Several popular email encryption tools have been found to be vulnerable to spoofed signature attacks for decades, according to an advisory post published by Marcus Brinkmann, lead developer of NeoPG, on Wednesday.
The critical vulnerability—called SigSpoof, and indexed as CVE-2018-12020—was found in GnuPG, Enigmail, GPGTools, and python-gnupg, Brinkmann found. The root cause goes all the way back to GnuPG 0.2.2 in 1998, he told Ars Technica.
Digital signatures are used to verify the source of an encrypted message, data backup, or software update, Ars Technica noted. The source typically uses a private encryption key to make the application show that a message or file is signed. However, SignSpoof made it possible for attackers to fake signatures with only a person’s public key or key ID, which are often published online. Worse, users can’t tell if the spoofed email is malicious without complicated forensic analysis, so it’s likely that they’d never know, Brinkmann wrote in the advisory.

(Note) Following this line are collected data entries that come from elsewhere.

/-- A BASIC token takes the bytes of its length column whatever follows, a keyword or a literal, a colon, an unterminated
string and an unlisted byte alike. A colon looks at the byte after it: before 0x8F it takes that byte too, before 0xA1 it
leaves it, else it is a character. A string without closing quote stops before a zero byte, and the zero byte ends the line,
whatever stands behind it (R62, R63, R71, R116, R117, R120, R121, R123). -/
def Obligations.BasTokensHaveTheirLength : Prop :=
  (∀ (i : Instr) (rest : List Byte), tokenFits rest.head? i = true →
    decode .basToken (tokenBytes i ++ rest) = .ok (i, rest)) ∧
  (∀ rest : List Byte, decode .basToken (0x3A :: 0x8F :: rest) = .ok (.basColrem, rest)) ∧
  (∀ rest : List Byte, decode .basToken (0x3A :: 0xA1 :: rest) = .ok (.basColelse, 0xA1 :: rest)) ∧
  (∀ rest : List Byte, rest.head? ≠ some 0x8F → rest.head? ≠ some 0xA1 →
    decode .basToken (0x3A :: rest) = .ok (.basChr 0x3A, rest)) ∧
  (∀ body rest : List Byte, (∀ c ∈ body, c ≠ 0x22 ∧ c ≠ 0x00) →
    decode .basToken (0x22 :: (body ++ 0x00 :: rest)) = .ok (.basStr body false, 0x00 :: rest)) ∧
  (∀ rest : List Byte, decode .basToken (0x00 :: rest) = .ok (.basEol, rest)) ∧
  (∀ (b : Byte) (rest : List Byte), (Instr.basUnl b).wf = true → decode .basToken (b :: rest) = .ok (.basUnl b, rest))

/-- A WBASS2 operand takes the bytes of its length column whatever follows; a comment and a string without closing quote
take all that is left of the record; a mnemonic and an unlisted byte take one byte (R67, R68, R71, R147). -/
def Obligations.OperandsHaveTheirLength : Prop :=
  (∀ (i : Instr) (rest : List Byte), operandFits rest.isEmpty i = true →
    decode .operand (encode i ++ rest) = .ok (i, rest)) ∧
  (∀ text : List Byte, decode .operand (0x01 :: text) = .ok (.wbCmt text, [])) ∧
  (∀ (b : Byte) (rest : List Byte), (Instr.wbTunl b).wf = true → decode .operand (b :: rest) = .ok (.wbTunl b, rest)) ∧
  (∀ text : List Byte, decode .lead (0x01 :: text) = .ok (.wbLcmt text, [])) ∧
  (∀ (m : BitVec 7) (rest : List Byte), decode .lead (((1 : BitVec 1) ++ m) :: rest) = .ok (.wbLmn m, rest)) ∧
  (∀ (b : Byte) (rest : List Byte), (Instr.wbLunl b).wf = true → decode .lead (b :: rest) = .ok (.wbLunl b, rest))

/-- A BASIC token and a WBASS2 operand are rejected only where their operand bytes are cut off, and no first byte is
rejected for its own sake (R63, R68, R113 to R115, R118, R148, R149). -/
def Obligations.OnlyCutOffItemsAreRejected : Prop :=
  (∀ (b : Byte) (rest : List Byte),
    (∃ e, decode .basToken (b :: rest) = .error e) ↔
      ((b = 0x0E ∨ b = 0x1C) ∧ rest.length < 2) ∨ ((b = 0x0F ∨ b = 0xFF) ∧ rest.length < 1) ∨
        (b = 0x1D ∧ rest.length < 4)) ∧
  (∀ (b : Byte) (rest : List Byte),
    (∃ e, decode .operand (b :: rest) = .error e) ↔
      (b = 0xC0 ∨ b = 0xE0 ∨ b = 0xE1 ∨ b = 0xE2) ∧ rest.length < 2)

/-- Bytes that examples of the spec write out, and what they spell (R58, R60, R64, R91, R93, R96, R107, R113 to R122,
R138, R146, R149, R151). A sanity statement. -/
def Obligations.SpecWordsDecode : Prop :=
  decode .nibbles [0x5C] = .ok (.nib 5 12, []) ∧
  decode .packedRgb [0x49] = .ok (.rgb8 2 2 1, []) ∧
  decode .paletteWord [0x27, 0x05] = .ok (.palword 2 5 7, []) ∧
  decode (.groupPixel true) [0x18] = .ok (.yae 1, []) ∧
  decode (.groupPixel false) [0x18] = .ok (.yjk 3, []) ∧
  decode .screenHeader [0xFE, 0x00, 0x00, 0x9F, 0x76, 0x00, 0x00] = .ok (.scrhdr 0x0000 0x769F, []) ∧
  decode .basToken [0x0E, 0x0A, 0x00] = .ok (.basInt2 false 10, []) ∧
  decode .basToken [0x1C, 0x00, 0x01] = .ok (.basInt2 true 256, []) ∧
  decode .basToken [0x1D, 0x41, 0x15, 0x00, 0x00] = .ok (.basFlt4 0x41 0x15 0x00 0x00, []) ∧
  decode .basToken [0x3A, 0x8F, 0xE6] = .ok (.basColrem, [0xE6]) ∧
  decode .basToken [0xFF, 0x85] = .ok (.basExt 0x85, []) ∧
  decode .basToken [0x1A] = .ok (.basDig 9, []) ∧
  decode .recordLength [0x85] = .ok (.wbLrec 5, []) ∧
  decode .recordLength [0x06] = .ok (.wbRec 6, []) ∧
  decode .lead [0x80, 0x80] = .ok (.wbLmn 0, [0x80]) ∧
  decode .operand [0xE1, 0x1A, 0x00] = .ok (.wbNumh 0x1A, []) ∧
  decode .operand [0xC0, 0x02, 0x01, 0x80] = .ok (.wbLref 0x0102, [0x80])

/-! ### Invocations and steps -/

/-- Every invocation begins in the reset state, at dispatch: `TXT` empty, the flags 0, `RES` not written, every other working
register unset, the ports and the parameters as loaded (R40, R169, R173). The model's choices: an operation begins so in any
state (log 25) and runs at most `itemBound` items (log 14); the operation in progress and the place, and the group and the
stamp's numbers as registers, are its own (log 12). -/
def Obligations.InvocationStartsInResetState : Prop :=
  (∀ (s : State) (o : Operation), exec (decodeTag (.legal o)) s = runItems (itemBound s) (s.enter o)) ∧
  (∀ (s : State) (tag : Tag) (bytes : List Byte) (cfg : Cfg),
    let t := s.load tag bytes cfg
    t.pt = .dispatch ∧ t.tag = tag ∧ t.cfg = cfg ∧ t.p = s.p ∧ ∀ off, t.d.read off = bytes[off]?) ∧
  (∀ (s t : State), ((∃ o, t = s.enter o) ∨ ∃ tag bytes cfg, t = s.load tag bytes cfg) →
    t.txt = [] ∧ t.pend = false ∧ t.lbl = false ∧ t.res = none ∧
    t.cur = none ∧ t.begA = none ∧ t.endA = none ∧ t.w = none ∧ t.rb = none ∧ t.h = none ∧ t.cap = none ∧ t.eff = none ∧
    t.poff = none ∧ (∀ j : Fin 16, t.pal[j] = none) ∧ t.buf = none ∧ t.tbl = none ∧ t.rend = none ∧ t.kc = none ∧
    t.jc = none ∧ t.grp = none ∧ t.sw = none ∧ t.sh = none ∧ t.n = none)

/-- The invariant holds at reset and after every load of well-formed ports (R40, R169). -/
def Obligations.ResetMeetsInvariant : Prop :=
  State.reset.Inv ∧
  ∀ (s : State) (tag : Tag) (bytes : List Byte) (cfg : Cfg), (∀ e, cfg.ext = some e → e.wf) → (s.load tag bytes cfg).Inv

/-- From every state that meets the invariant, a step leads to a state that meets it: byte spaces and buffers keep their
canonical form, the chroma registers their range, `RES` stays empty until the end, and every place finds its registers
written (R26, R37, R40, R86 to R90, R95, R105; log 16, log 17). -/
def Obligations.StepKeepsInvariant : Prop := ∀ s t : State, s.Inv → step s = .next t → t.Inv

/-- In the middle of an invocation no step stops: no rule reads an unset register (R40) or an address below `BEG` (R43). -/
def Obligations.ItemsNeverStop : Prop := ∀ s : State, s.Inv → s.pt ≠ .dispatch → ∃ t, step s = .next t

/-- Every invocation ends, with `RES` written, which R171 derives. That this takes one step, bounded by `itemBound`, is the
model's choice (log 14), and so is the dispatch the block is back at (log 13). -/
def Obligations.EveryInvocationEnds : Prop :=
  ∀ s : State, s.Inv → s.pt = .dispatch → ∃ t r, step s = .next t ∧ t.pt = .dispatch ∧ t.res = some r

/-- A step runs the instruction that the bytes at its place spell (R18, R111, R144, R156). -/
def Obligations.StepRunsDecodedItem : Prop :=
  ∀ (s : State) (bs : List Byte) (i : Instr) (rest : List Byte),
    nextBytes s = .ok bs → decode (placeOf s) bs = .ok (i, rest) → step s = exec i s

/-- A step at bytes that spell no instruction takes the failure of the rule that reads there: a short header (R86, R105,
R109, R134), a wrong signature (R109, R134), a pre-pass outside `D` (R135), an operand outside its record (R148, R149), and
else a read outside `D` (R49), whose `info` no rule fixes (log 8). -/
def Obligations.StepTakesTheFailureOfARejectedItem : Prop :=
  ∀ (s : State) (bs : List Byte) (e : Reject), nextBytes s = .ok bs → decode (placeOf s) bs = .error e →
    (e = .shortHeader → step s = .next (s.failed .malformedHeader s.d.size)) ∧
    (∀ b, e = .badSignature b → step s = .next (s.failed .invalidSignature b.toNat)) ∧
    (∀ p, s.pt = .prepass p → e = .noLengthByte → step s = .next (s.failed .corruptLabelTable p)) ∧
    (∀ cur, s.pt = .operand → s.cur = some cur → e = .truncated → step s = .next (s.failed .truncatedPayload cur)) ∧
    (s.pt ≠ .operand → e = .truncated → ∃ info, step s = .next (s.failed .truncatedPayload info))

/-- R22: no state survives from one invocation to the next, and equal ports and parameters give equal results. Ports that
differ in the container format and in the verbosity alone give equal results too (R25, D62), and the states in which the
invocations end differ in these two fields alone. -/
def Obligations.EqualPortsGiveEqualResults : Prop :=
  (∀ s s' : State, s.pt = .dispatch → s'.pt = .dispatch → s.SamePorts s' → step s = step s') ∧
  (∀ s s' t : State, s.pt = .dispatch → s'.pt = .dispatch → s'.tag = s.tag → s'.d = s.d → s'.p = s.p →
    s'.cfg.double = s.cfg.double → s'.cfg.ext = s.cfg.ext → step s = .next t →
      step s' = .next { t with cfg := s'.cfg })

/-- Running an invocation again, from the state in which it ended, gives the same result (R160) and the same state. That the
end state stands at dispatch again, so that a further step is a further run, is the model's reading (log 13), and so are the
registers the end leaves (log 22). -/
def Obligations.RerunGivesTheSameResult : Prop :=
  ∀ s t : State, s.pt = .dispatch → step s = .next t → t.pt = .dispatch ∧ step t = .next t

/-- No instruction writes a port or a parameter, and every byte of `D` and of `EXT` reads as before (R18, R38, R48, R54). -/
def Obligations.PortsAreNeverWritten : Prop :=
  ∀ (i : Instr) (s t : State), exec i s = .next t →
    t.tag = s.tag ∧ t.p = s.p ∧ t.cfg.container = s.cfg.container ∧ t.cfg.double = s.cfg.double ∧
    t.cfg.verbose = s.cfg.verbose ∧ (∀ off, t.d.read off = s.d.read off) ∧ t.d.size = s.d.size ∧
    (∀ e', t.cfg.ext = some e' → ∃ e, s.cfg.ext = some e ∧ ∀ off, e'.read off = e.read off) ∧
    (t.cfg.ext = none → s.cfg.ext = none)

/-- R157, R158: `raise` and `refuse` set `RES`, discard `TXT` and `BUF`, change nothing else and end the invocation; an
invocation that fails or is refused delivers neither text nor image, and leaves the ports. -/
def Obligations.FailureDeliversNothing : Prop :=
  (∀ (s : State) (e : Err) (info : Int) (n : Nat), s.raise e info = s.failed e info ∧
    runItems n (s.raise e info) = .next (s.raise e info)) ∧
  (∀ (s : State) (u : Reason) (n : Nat), s.refuse u = s.unmodelled u ∧ runItems n (s.refuse u) = .next (s.refuse u)) ∧
  (∀ s t : State, s.pt = .dispatch → step s = .next t →
    ((∃ e info, t.res = some (.fail e info)) ∨ ∃ u, t.res = some (.unmodelled u)) →
    t.txt = [] ∧ t.buf = none ∧ s.SamePorts t)

/-- BAS and WB2 yield `Text` and every other tag yields `Image` when they succeed (R26); a tag outside the set fails (R156),
with the number of the tag as `info`, which is the model's choice (log 7). -/
def Obligations.ResultKindFollowsTag : Prop :=
  ∀ s t : State, s.pt = .dispatch → step s = .next t →
    (∀ x, t.res = some (.text x) → s.tag = .legal .bas ∨ s.tag = .legal .wb2) ∧
    (∀ b, t.res = some (.image b) → s.tag = .legal .stp ∨ ∃ f, s.tag = .legal (.screen f)) ∧
    (∀ k, s.tag = .other k → t.res = some (.fail .unknownFormat k))

/-- The image a screen operation delivers has the kind and the width of its format, the height that R87 chooses from `END`,
and, where it is indexed, the palette that R78 resolves, all doubled on demand (R78, R84, R85, R87, R100 to R104). Where
`RB = 0` the height is one of the two (log 9). The image of a stamp has the header's width, twice its height and two
colours (R106, R108). -/
def Obligations.ImagesHaveTheirGeometry : Prop :=
  ∀ (s t : State) (b : Buf), s.pt = .dispatch → step s = .next t → t.res = some (.image b) →
    let m := if s.cfg.double then 2 else 1
    (∀ f, s.tag = .legal (.screen f) →
      b.kind = kindOf f ∧ b.w = m * widthOf s.p f ∧
      ∃ beg fin, s.d.read16 1 = some beg ∧ s.d.read16 3 = some fin ∧
        (b.h = m * 192 ∨ b.h = m * 212) ∧
        (∀ rb, rb = rowBytes (variantOf f) (widthOf s.p f) → 0 < rb →
          b.h = m * if fin.toNat / rb ≤ 192 then 192 else 212) ∧
        (kindOf f = .rgba → b.pal = []) ∧
        (kindOf f = .idx → b.pal.length = 16 ∧
          ((∀ e, s.cfg.ext = some e → e.wf) → ∃ pal, ResolvedPalette f s beg fin pal ∧ b.pal = pal.toList.map solid))) ∧
    (s.tag = .legal .stp →
      b.kind = .idx ∧ b.pal = [⟨0, 0, 0, 255⟩, ⟨255, 255, 255, 255⟩] ∧
        ∃ sw sh, s.d.read16 0 = some sw ∧ s.d.read16 2 = some sh ∧ b.w = m * sw.toNat ∧ b.h = m * (2 * sh.toNat))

SEE: Encryption policy (Tech Pro Research)
Essentially, this means that decades of email messages used for sensitive business, government, or security matters may have been spoofs, Ars Technica noted. But, it goes further than that, affecting the daily operations of IT and developers as well.
“The vulnerability in GnuPG goes deep and has the potential to affect a large part of our core infrastructure,” Brinkmann wrote in the advisory. “GnuPG is not only used for email security but also to secure backups, software updates in distributions, and source code in version control systems like Git.”
SigSpoof only affects vulnerable software when it enables a setting called “verbose,” which is used to troubleshoot bugs, Ars Technica said. While none of the vulnerable programs enable this by default, a number of recommended configurations available online will turn it on, opening the program to the attack.
The bugs have since been patched in updates to GnuPG, Enigmail, GPGTools, and python-gnupg. Enigmail and the Simple Password Store have also gotten patches for two related spoofing bugs, according to the advisory.
To protect yourself, users should do the following, according to Brinkmann:
- Make sure you don’t have verbose in gpg.conf.
- Do not use gpg —verbose on the command line.
- Upgrade to GnuPG 2.2.8 or GnuPG 1.4.23
- Upgrade to Enigmail 2.0.7
- Upgrade to GPGTools 2018.3
Meanwhile, developers should add “—no-verbose” to all invocations of gpg, and upgrade to python-gnupg 0.4.3, Brinkmann advised in the post.
The big takeaways for tech leaders:
- A decades-old flaw called SigSpoof was found in popular email encryption tools, leaving them vulnerable to spoofed signature attacks.
- Users should update GnuPG, Enigmail, GPGTools, and python-gnupg to patch the bug.